WHAT YOU SHOULD DO -
Answer with the exact lines of the following material from the one containing "let old := if" through the one containing "let s := if !t.byG then s", both end lines included.

RECORDS SUPPLIED -
/-- PACKET_HOLD_END: the next slot of a held packet has not issued for 16 aclk; the warp's latches empty (R69). -/
def execPacketHoldEnd (core port : Nat) (s : State) : Host.Outcome State Fault Refusal :=
  let p := portAt s core port
  .next (if p.hold.isSome && p.holdAt + 16 ≤ aclkAt s core then
      lapseLatches (putPort s core port { p with hold := none, bound := none, nbound := 0 }) p
    else s)

/-! ### Register grants -/

/-- A pending request is granted: the warp holds the blocks and its run wakes (R67, R199). -/
def grantBlocks (s : State) (a : AllocReq) : State :=
  putWarp s a.warp (wakeWarp a.run (fun p => p = .ralloc) (addBlocks (warpAt s a.warp) a.n))

/-- Requests granted from the general pool, oldest first, while the oldest fits (R67). -/
def grantLoop : Nat → State → Nat → State
  | 0, s, _ => s
  | fuel + 1, s, core =>
    let x := coreAt s core
    match x.allocs with
    | [] => s
    | a :: rest =>
      if (warpAt s a.warp).exited then grantLoop fuel (putCore s core { x with allocs := rest }) core
      else if a.n ≤ x.free then
        grantLoop fuel (grantBlocks (putCore s core { x with free := x.free - a.n, allocs := rest }) a) core
      else s

/-- RALLOC_GRANT: freed general blocks grant pending requests (R67). -/
def execRallocGrant (core : Nat) (s : State) : Host.Outcome State Fault Refusal := .next (grantLoop 32 s core)

/-- A warp is parked in RALLOC: every run is parked, one of them there (R68). -/
def parkedInRalloc (w : Warp) : Bool := w.pcs.all (fun e => e.park.isSome) && w.pcs.any fun e => e.park = some .ralloc

/-- The requests of a core would deadlock (R68). -/
def deadlocked (s : State) (core : Nat) : Bool :=
  let x := coreAt s core
  x.allocs ≠ [] && !x.granting && x.allocs.all (fun a => decide (x.free < a.n))
    && (coreWarps s core).all fun k => let w := warpAt s k; w.blocks ≤ w.launched || parkedInRalloc w

/-- EMERGENCY_GRANT: the oldest request takes the free blocks and as many of the emergency set as it needs (R68). -/
def execEmergencyGrant (core : Nat) (s : State) : Host.Outcome State Fault Refusal :=
  .next (
    let x := coreAt s core
    match x.allocs with
    | [] => s
    | a :: rest =>
      if !deadlocked s core || x.free + x.emerg < a.n then s
      else
        grantBlocks (putCore s core { x with
          free := 0, emerg := x.emerg - (a.n - x.free), granting := true, allocs := rest }) a)

/-! ### Sequence requests -/

/-- SQU_SERVE_REQUEST: the oldest ready request of its sequence is one step (R251); a page not present waits in the fault
queue, any other failure fails the request (R404). -/
def execSquServeRequest (req : Nat) (s : State) : Host.Outcome State Fault Refusal :=
  .next (match s.squ.find? fun x => x.id = req with
  | none => s
  | some r =>
    if !squTurn s r then s
    else
      match squStep s r with
      | .ok (o, t) => squDeliver t r o
      | .error .busy => s
      | .error (.wait p) =>
        agWait s (warpCtx s r.warp) p (threadRecord s r.warp (r.lane.getD (lowBit r.run)) r.pc 0#64 0#64)
      | .error (.fail c a y) => squFail s r c a y)

/-! ### The end of a region -/

/-- Bytes of a lane's buffered stores: the space, the address of the unit in it, and the mask. -/
def writeSet (t : Tx) (l : Nat) : List (Bool × Nat × Nat) :=
  (t.stores.filter fun e => e.lane = l).map fun e => (e.ts, if e.ts then e.addr else domainAddr e.dev e.pa, e.mask)
/-- Bytes that a lane has read. -/
def readSet (t : Tx) (l : Nat) : List (Bool × Nat × Nat) :=
  (t.reads.filter fun e => e.lane = l).map fun e => (false, domainAddr e.dev e.pa, e.mask)
/-- Two sets share a byte. -/
def setsMeet (a b : List (Bool × Nat × Nat)) : Bool :=
  a.any fun x => b.any fun y => x.1 = y.1 && x.2.1 = y.2.1 && x.2.2 &&& y.2.2 ≠ 0
/-- Lane j conflicts with the lower lane i (R247). -/
def lanesConflict (t : Tx) (i j : Nat) : Bool :=
  setsMeet (writeSet t j ++ readSet t j) (writeSet t i) || setsMeet (writeSet t j) (readSet t i)
/-- The lanes that lose, in ascending order against the lanes that survive (R247). -/
def losers (t : Tx) (ls : List Nat) : Word :=
  (ls.foldl (fun (x : List Nat × Word) j =>
    if x.1.any fun i => lanesConflict t i j then (x.1, x.2 ||| laneBit j) else (x.1 ++ [j], x.2)) ([], 0#64)).2

/-- The lines of this device that an instance needs, in ascending physical address, with whether it writes them (R247). -/
def leaseLines (s : State) (t : Tx) : List (Nat × Bool) :=
  let w := (t.stores.filter fun e => !e.ts && e.dev = s.devnum).map fun e => lineOf e.pa
  let r := (t.reads.filter fun e => e.dev = s.devnum).map fun e => lineOf e.pa
  ((w ++ r).foldl (fun (ls : List Nat) l => if ls.contains l then ls else (ls.filter (· < l)) ++ l :: ls.filter (l < ·)) []).map
    fun l => (l, w.contains l)

/-- A line may be leased, or written at the end of a region: it is not moving, no other instance leases it, and one that is to be
written is at rest without a replica (R247, R151). -/
def leasable (s : State) (k : Nat) (x : Nat × Bool) : Bool :=
  !leasedBy s k x.1 && match lineAt s x.1 with
  | some y => y.state ≠ .moving && (!x.2 || (y.state ≠ .collapsing && y.replicas = []))
  | none => true

/-- Leases granted in ascending physical address, from the first line not yet leased until one cannot be (R247). -/
def grantLeases (s : State) (k t : Nat) : List (Nat × Bool) → List (Nat × Nat) → List (Nat × Nat)
  | [], h => h
  | x :: xs, h =>
    if h.any (fun y => y.1 = x.1) then grantLeases s k t xs h
    else if leasable s k x then grantLeases s k t xs (h ++ [(x.1, t)]) else h

/-- Every line of the instance is ready for its stores. -/
def leasesFree (s : State) (k : Nat) (t : Tx) : Bool := (leaseLines s t).all fun x => leasable s k x

/-- Replicas of the lines that an instance writes begin to be invalidated (R151). -/
def collapseStores (s : State) (t : Tx) : State :=
  t.stores.foldl (fun s e => if e.ts || e.dev ≠ s.devnum then s else collapseLine s (lineOf e.pa)) s

/-- Lanes whose read set no longer holds (R247); of what another device owns, its owner tells, by a free value (log 5). -/
def stale (s : State) (t : Tx) (other : Word) : Word :=
  t.reads.foldl (fun m e =>
    if e.dev ≠ s.devnum then m ||| (laneBit e.lane &&& other)
    else if (List.range 16).any fun j => e.mask / 2 ^ j % 2 = 1 && memByte s.mem (e.pa + j) ≠ e.data.getD j 0#8 then
      m ||| laneBit e.lane
    else m) 0#64

/-- The causes of the buffered stores that their lines reject (R245, R404). -/
def rejected (s : State) (t : Tx) : List LaneCause :=
  t.stores.filterMap fun e =>
    if e.ts || e.dev ≠ s.devnum then none
    else (storeRejected s e.pa).map fun c => { lane := e.lane, cause := c, addr := some e.addr }

/-- The record of a lane that its region's abort saves (R356, R362). -/
def abortRecord (s : State) (k : Nat) (pc : Word) (c : LaneCause) : State :=
  let w := warpAt s k
  let tm := teamAt s w.team
  report s { cause := c.cause, sev := 1, action := 1, flags := 7, engine := coreEngine 0 tm.core, ctx := tm.ctx, warp := w.wid
             lane := c.lane, grid := tm.grid, team := tm.index, pc := pc.toNat, addr := c.addr.getD 0, syn := c.syn }

/-- A buffered store to a line of another device is sent to its owner, with the mask of its bytes (R244, R323): an access of no flag, so
that a later release of its thread waits for it. -/
def sendStore (s : State) (k : Nat) (pc : Word) (e : TxStore) : State :=
  let x := freshId s
  let l : LaneAcc := { lane := e.lane, va := w64 e.addr, pas := [e.pa], dev := e.dev, data := e.data, data2 := bytesOf 2 e.mask }
  let a : Acc := { id := x.1, warp := k, kind := .store, bytes := 16, pc := pc, run := laneBit e.lane, counted := false }
  let y := sendRemote x.2 a l
  putAcc y.1 { a with lanes := [y.2.1] }

/-- A buffered store performs (R151, R152). -/
def performStore (s : State) (k : Nat) (pc : Word) (e : TxStore) : State :=
  let w := warpAt s k
  let tm := teamAt s w.team
  let merge := fun old : List Byte => (List.range 16).map fun j =>
    if e.mask / 2 ^ j % 2 = 1 then e.data.getD j 0#8 else old.getD j 0#8
  if e.ts then
    putTeam s w.team { tm with tile := memWrite tm.tile e.addr (merge (memBytes tm.tile e.addr 16)) }
  else if e.dev ≠ s.devnum then sendStore s k pc e
  else if (storeRejected s e.pa).isSome || stackDead s e.pa then s
  else
    let s := placeLine s (lineOf e.pa)
    let s := homeWrite s (some (k, reticleOf tm.core)) false false false e.pa (merge (memBytes s.mem e.pa 16))
    watchpoint s k e.lane e.addr 16 false true

/-- The surviving lanes' stores perform in ascending lane order, and the region ends with code 0 (R247, R152). -/
def finishCommit (s : State) (k : Nat) : State :=
  let w := warpAt s k
  match w.tx with
  | none => s
  | some t =>
    let bad := rejected s t
    let s := lanes.foldl (fun s l => (t.stores.filter fun e => e.lane = l).foldl (fun s e => performStore s k t.endPc e) s) s
    let w := warpAt s k
    let w := setTstat w (txLanes w) fun _ => 0#32
    let w := wakeWarp (BitVec.allOnes 64) (fun p => match p with | .commit _ _ => true | _ => false) { w with tx := none, txAborts := 0 }
    let s := putWarp s k w
    if bad = [] then s
    else detect s k { pc := t.endPc, deferred := true, engine := coreEngine 0 (teamAt s w.team).core, lanes := bad }

/-- Every lane of the open instance has reached its ending COMMIT, and their earlier accesses have taken effect (R247, R151). -/
def commitReady (s : State) (k : Nat) : Bool :=
  let w := warpAt s k
  match w.tx with
  | none => false
  | some t =>
    t.reached ≠ 0#64 && t.reached = txLanes w && !t.held && w.detected = [] && accsDone s k (txLanes w) fun _ => true

/-- The aclk for which a slice grants a lease (R247). -/
def leaseTerm : Nat := 1024

/-- COMMIT_LEASES_HELD: the end of a region (R247, R152). Under COMMIT.G: conflicts, leases, validation, and the stores perform; under
COMMIT.L its stores perform once their lines are ready. A lease whose term has passed ends, and is asked for again. -/
def execCommitLeasesHeld (warp : Nat) (s : State) : Host.Outcome State Fault Refusal :=
  .next (match (warpAt s warp).tx with
  | none => s
  | some t =>
    if !commitReady s warp then s
    else
      let lost := if t.global && t.byG then losers t (lanesOf (txLanes (warpAt s warp))) else 0#64
      let s := if lost = 0#64 then s else txAbort s warp lost 2 0
      match (warpAt s warp).tx with
      | none => s
      | some t =>
        let ac := aclkAt s (teamAt s (warpAt s warp).team).core
        let held := t.leases.filter fun x => ac ≤ x.2 + leaseTerm
        let ls := leaseLines s t
        let held := if t.byG then grantLeases s warp ac ls held else []
        let s := putWarp s warp { warpAt s warp with tx := some { t with leases := held } }
        if !leasesFree s warp t || (t.byG && !ls.all fun x => held.any fun h => h.1 = x.1) then collapseStores s t
        else if unseen s (warpRet s warp) t.scope then s
        else
          let f := freeValue s
          let old := if t.byG then stale s t f.1 else 0#64
          let s := if t.byG && t.reads.any fun e => e.dev ≠ s.devnum then f.2 else s
          let s := if old = 0#64 then s else txAbort s warp old 3 0
          match (warpAt s warp).tx with
          | none => s
          | some t =>
            let s := if !t.byG then s
              else (rejected s t).foldl (fun s c =>
                if bit (txLanes (warpAt s warp)) c.lane then
                  abortRecord (txAbort s warp (laneBit c.lane) 6 0) warp t.endPc c
                else s) s
            finishCommit s warp)

/-- LEASE_TIMEOUT: leases not all held within 2,048 aclk of the COMMIT abort the surviving lanes with code 10 (R247). -/
def execLeaseTimeout (warp : Nat) (s : State) : Host.Outcome State Fault Refusal :=
  .next (
    let w := warpAt s warp
    match w.tx with
    | none => s
    | some t =>
      match t.leaseAt with
      | none => s
      | some a =>
        if t.byG && commitReady s warp && !(leasesFree s warp t && (leaseLines s t).all fun x => t.leases.any fun h => h.1 = x.1) && a + 2048 < aclkAt s (teamAt s w.team).core then
          txAbort s warp (txLanes w) 10 0
        else s)

/-! ### Faults -/

/-- Walk results that a fault has reported are dropped; a missing page stays noted. -/
def forgetWalks (w : Warp) : Warp := { w with walkBad := w.walkBad.filter fun b => b.2.1 = 0x30 }

/-- A fault of work that outlived its warp has no thread to stop: the context is faulted (R352). -/
def faultGone (s : State) (k : Nat) : State :=
  let w := warpAt s k
  match w.detected with
  | [] => s
  | d :: _ => faultCtx (putWarp s k { w with detected := [] }) (teamAt s w.team).ctx (faultRecord s k d 2 3 false false)

/-- FAULT_TAKE: the warp's oldest detected fault is taken at an issue opportunity (R346). -/
def execFaultTake (warp : Nat) (s : State) : Host.Outcome State Fault Refusal :=
  .next (
    let w := warpAt s warp
    if w.exited then faultGone s warp
    else if w.detected = [] || (teamAt s w.team).status ≠ .resident then s
    else takeFault (putWarp s warp (forgetWalks w)) warp)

RESPONSE TO THIS EXERCISE -
          let old := if t.byG then stale s t f.1 else 0#64
          let s := if t.byG && t.reads.any fun e => e.dev ≠ s.devnum then f.2 else s
          let s := if old = 0#64 then s else txAbort s warp old 3 0
          match (warpAt s warp).tx with
          | none => s
          | some t =>
            let s := if !t.byG then s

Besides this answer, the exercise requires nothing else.